Alcaraz plus souvent sur la défensive
Ce chiffre a augmenté en 2024, avec 37% au cours de ses deux premiers matches aux ATP Finals, 36% contre Jarry au premier tour du Rolex Paris Masters et même 41% contre Humbert à Paris. Mais ce chiffre dissimule une autre difficulté bien documentée par Patrick Mouratoglou : Alcaraz n’a pas passé que 23% du temps en attaque face à Humbert contre 31% pour son hyper agressif adversaire.
A ce stade de sa carrière, Alcaraz ne tire pas encore bénéfice de la hausse de la qualité de son service, mécanique sur court couvert – surtout cette année avec une accélération des surfaces constatée.

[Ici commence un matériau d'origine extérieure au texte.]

-- ==== Sys2Proof/Tests/Slice0.lean ====
section
/-! SUPPORT. The model's own tests. Expected values are those of spec/95_test_vectors.md (the vector's name stands beside
each), computed there from the rules. Then a witness for every statement that has hypotheses. -/

namespace Sys2Proof.Tests

open Sys2Proof Sys2Proof.Machine

/-! ### Helpers -/

/-- The next state, where there is one. -/
def nextOf : StepResult → Option State
  | .next s => some s
  | _ => none

/-- STATUS, RESULT and WINDOW of the next state. -/
def wordsOf (r : StepResult) : Option (BitVec 16 × BitVec 32 × BitVec 16) :=
  (nextOf r).map fun s => (statusWord s, resultWord s, windowWord s)

/-- The fault, where there is one. -/
def faultOf : StepResult → Option Fault
  | .fault f => some f
  | _ => none

/-- The engine right after reset with STATION_ADDR 3 and W 4 (95, Conventions). -/
def idle : State := State.reset

/-- CONN_IND in its WAIT phase. -/
def connecting : State := startCommand .connInd .wait idle

/-- DISC_IND in its WAIT phase, CONN_STATE 2. -/
def disconnecting : State := { startCommand .discInd .wait idle with connState := .connected }

/-- DATA_REQ 1 in POLL_SYNC with the SDU byte 41H written. -/
def polling : State := dataReqAccept 1 (sduWrite 0 0x41 { idle with connState := .connected })

/-- DATA_REQ 1 in its loop. -/
def looping : State := { polling with phase := .loop }

/-- The one frame of that SDU, I(3,0,1,0,<41H>), written out (T-POLL-1, step 7). -/
def frameA : Bits :=
  [false, true, true, true, true, true, true, false, false, false, false, false, false, false, true, true,
   false, false, false, false, true, false, false, false, false, true, false, false, false, false, false, true,
   false, true, true, true, true, true, true, false]

/-- DATA_REQ 1 in its loop with that frame outstanding. -/
def outstanding : State :=
  { looping with vs := 1, fb := [frameA], fragNext := 1, tx := looping.tx ++ [.frame frameA] }

/-- DATA_REQ 1 in its loop, its frame acknowledged. -/
def finished : State := { outstanding with rhs := 5, fb := [] }

/-- W = 4 with the left edge 6 and four frames outstanding (T-ACK-5). -/
def wrapped : State := { looping with vs := 2, rhs := 2, fb := [[], [], [], []] }

/-! ### WellFormed refuses the ill-formed terms, for each check -/

theorem test_wf_refuses_uOther_snrm : (Instr.uOther 0 true 1).wellFormed = false := by decide
theorem test_wf_refuses_uOther_disc : (Instr.uOther 0 false 2).wellFormed = false := by decide
theorem test_wf_refuses_uOther_ua : (Instr.uOther 0 true 6).wellFormed = false := by decide
theorem test_wf_takes_uOther : (Instr.uOther 0 false 0).wellFormed = true ∧ (Instr.uOther 1 false 1).wellFormed = true ∧
    (Instr.uOther 3 true 7).wellFormed = true := by decide

/-! ### Decoding, words written out from 30_encoding.md R59 to R65, R70, R71 -/

theorem test_decode_commands :
    decodeCommand 0b0000000000000000_0000000000000_001#32 = .ok .connInd ∧
    decodeCommand 0b0000000000000000_0000000000000_010#32 = .ok .connResp ∧
    decodeCommand 0b0000000000000000_0000000000000_011#32 = .ok .discInd ∧
    decodeCommand 0b0000000011001000_0000000000000_100#32 = .ok (.dataReq 200) ∧
    decodeCommand 0b1111111111111111_0000000000000_100#32 = .ok (.dataReq 65535) ∧
    decodeCommand 0b0000000000000000_0000000000000_101#32 = .ok .close := by decide +kernel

Si l’indice de qualité de son coup passe de 7,9 (2004 outdoor) à 8,4 (ATP Finals 2024), son retour passe de 8,1 à 7, essentiellement en raison de l’impact accru du service de ses adversaires.
Je serai un très bon joueur indoor un jour, je n’ai aucun doute à ce sujet
« Il n’y a aucune raison objective pour qu’Alcaraz ne soit pas capable de déployer du très bon tennis indoor, développe Mouratoglou. Il a juste probablement besoin d’y jouer davantage. » Car si toutes les stats de TennisViz enseignement que tout le jeu d’Alcaraz a moins d’impact sur cour couvert – notamment en coup droit, où la rotation de sa balle est moins rapide –, elles enseignent aussi que c’est une affaire de petits réglages. « Je serai un très bon joueur indoor un jour, je n’ai aucun doute à ce sujet » conclut Alcaraz, qui sait aussi que Rafael Nadal n’a jamais gagné ni le Rolex Paris Masters, ni les ATP Finals.